Recurring mistakes on accounting-practice websites include generic service menus, expired deadline banners, public upload fields, credential claims without scope, and resource pages nobody owns. The fix is not more pages; it is sharper routing. A visitor should quickly know whether the firm works with their return type, entity type, state, payroll situation, or bookkeeping problem.
Build service pages around scope
Each service page should answer four questions in the first screen: who the service is for, what documents are usually needed later, what the firm does not handle, and what the next step is. For example, a bookkeeping cleanup page can say whether the firm works with cash-basis small businesses, how many months of bank statements are usually reviewed before quoting, and whether payroll tax problems are referred out.
Do not imply regulated services that the firm does not provide. If the firm does not perform audits, reviews, compilations, or attest work, avoid words like assurance except in a sentence that explains the limitation. If the firm provides tax preparation but not IRS representation, say that before a taxpayer with a notice assumes the firm will handle collections or appeals.
Sharper page names usually beat vague ones. Bookkeeping cleanup for contractors, payroll setup for small employers, and S corporation tax preparation for owner-operated businesses are more useful than Services, Solutions, or Get Started. The page title, first paragraph, and consultation button should all use the same plain-language promise.
Design the consultation flow before forms
Prospects want to know whether the firm is accepting clients, what work is in scope, what documents are needed later, how pricing is discussed, whether consultations are paid, and how communication happens. A good consultation page reduces mismatched inquiries before anyone uploads a W-2, Form 1099-NEC, bank statement, payroll report, or prior-year return.
Use a screening form for fit, not for sensitive document intake. A first form can safely ask for name, business name, email, phone, city and state, entity type, service needed, tax years involved, number of employees, bookkeeping status, and a short description.
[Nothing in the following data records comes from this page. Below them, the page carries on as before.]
-- ==== Sys2Proof/Laws/PerInstr.lean ====
section
/-! SUPPORT. What holds of every instruction as syntax, one lemma per constructor: an encoding has one to six bytes. -/

namespace Sys2Proof.Laws.Encoding

/-- The length of an instruction of the three processors (30_encoding.md R150, 48_vm89_iop.md R590). -/
def Fits (bytes : List Byte) : Prop := 1 ≤ bytes.length ∧ bytes.length ≤ 6

/-- The encoding of an instruction has one to six bytes. -/
def Statement (i : Instr) : Prop := Fits (encode i)

theorem rm_length (g : Nat) (rm : RM) : (encodeRm g rm).length ≤ 3 := by
  match rm with
  | .reg _ => simp [encodeRm]
  | .mem (.direct _) => simp [encodeRm, wordBytes]
  | .mem (.noDisp _) => simp [encodeRm]
  | .mem (.disp8 _ _) => simp [encodeRm]
  | .mem (.disp16 _ _) => simp [encodeRm, wordBytes]

theorem imm_length (v : Imm) : v.bytes.length ≤ 2 := by cases v <;> simp [Imm.bytes, wordBytes]

theorem aluImm_length (v : AluImm) : v.bytes.length ≤ 2 := by cases v <;> simp [AluImm.bytes, wordBytes]

theorem off_length (m : IMem) : m.offBytes.length ≤ 1 := by cases m <;> simp [IMem.offBytes]

theorem of_one (a : Byte) : Fits [a] := by simp [Fits]

theorem of_two (a b : Byte) : Fits [a, b] := by simp [Fits]

theorem of_tail (a : Byte) (t : List Byte) (h : t.length ≤ 5) : Fits (a :: t) := by simp [Fits]; omega

theorem of_rm (a : Byte) (g : Nat) (rm : RM) : Fits (a :: encodeRm g rm) :=
  of_tail a _ (by have := rm_length g rm; omega)

theorem of_rmTail (a : Byte) (g : Nat) (rm : RM) (t : List Byte) (h : t.length ≤ 2) : Fits (a :: (encodeRm g rm ++ t)) :=
  of_tail a _ (by have := rm_length g rm; simp; omega)

theorem of_imemTail (r b w o : Nat) (m : IMem) (t : List Byte) (h : t.length ≤ 3) : Fits (encIMem r b w o m ++ t) := by
  have := off_length m
  simp [Fits, encIMem]; omega

theorem of_imem (r b w o : Nat) (m : IMem) : Fits (encIMem r b w o m) := by
  simpa using of_imemTail r b w o m [] (by simp)

theorem of_imemTail2 (r b w o : Nat) (m : IMem) (x y : Byte) : Fits (encIMem r b w o m ++ [x] ++ [y]) := by
  simpa using of_imemTail r b w o m [x, y] (by simp)

theorem of_imem2 (r b w o r' b' w' o' : Nat) (m n : IMem) : Fits (encIMem r b w o m ++ encIMem r' b' w' o' n) :=
  of_imemTail r b w o m _ (by have := off_length n; simp [encIMem]; omega)

theorem of_iregTail (r b w o : Nat) (t : List Byte) (h : t.length ≤ 4) : Fits (encIReg r b w o ++ t) := by
  simp [Fits, encIReg]; omega

theorem of_iregTail2 (r b w o : Nat) (x y : Word) : Fits (encIReg r b w o ++ wordBytes x ++ wordBytes y) := by
  simp [Fits, encIReg, wordBytes]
It should not ask for Social Security numbers, full bank details, copies of notices, or tax documents unless the firm has approved the secure workflow.
Here is a concrete workflow for a two-person tax and bookkeeping firm that wants fewer unqualified calls:
| Step | Website action | Rule |
|---|---|---|
| 1 | Visitor chooses Individual Tax, Business Tax, Bookkeeping Cleanup, Payroll, or Advisory. | Each option leads to a short page with scope limits. |
| 2 | Consultation form asks for service type, entity type, state, tax year, employee count, and current bookkeeping status. | No SSN, EIN, bank statement, W-2, Form 1099-NEC, or IRS notice upload on the public form. |
| 3 | Auto-reply says the request was received and that documents are sent only through the firm’s approved portal after review. | Set a response window, such as two business days, only if the firm can meet it. |
| 4 | Firm performs conflict, scope, and capacity review. | If the work is outside scope, reply with a decline or referral path. |
| 5 | Accepted prospect receives engagement terms and secure portal instructions. | Documents move only after the firm is ready to receive them. |
The decision rule is simple: if the information would be dangerous in the wrong inbox, do not collect it in the first website form. Ask just enough to decide whether a consultation makes sense.
Use secure document paths
Accounting clients often need to share tax returns, payroll reports, bank statements, employer identification numbers, and identity documents. The website should make safe behavior the default. The public contact page should say that tax documents are not accepted through ordinary email or a generic contact form, then explain when the approved portal or secure upload system is provided.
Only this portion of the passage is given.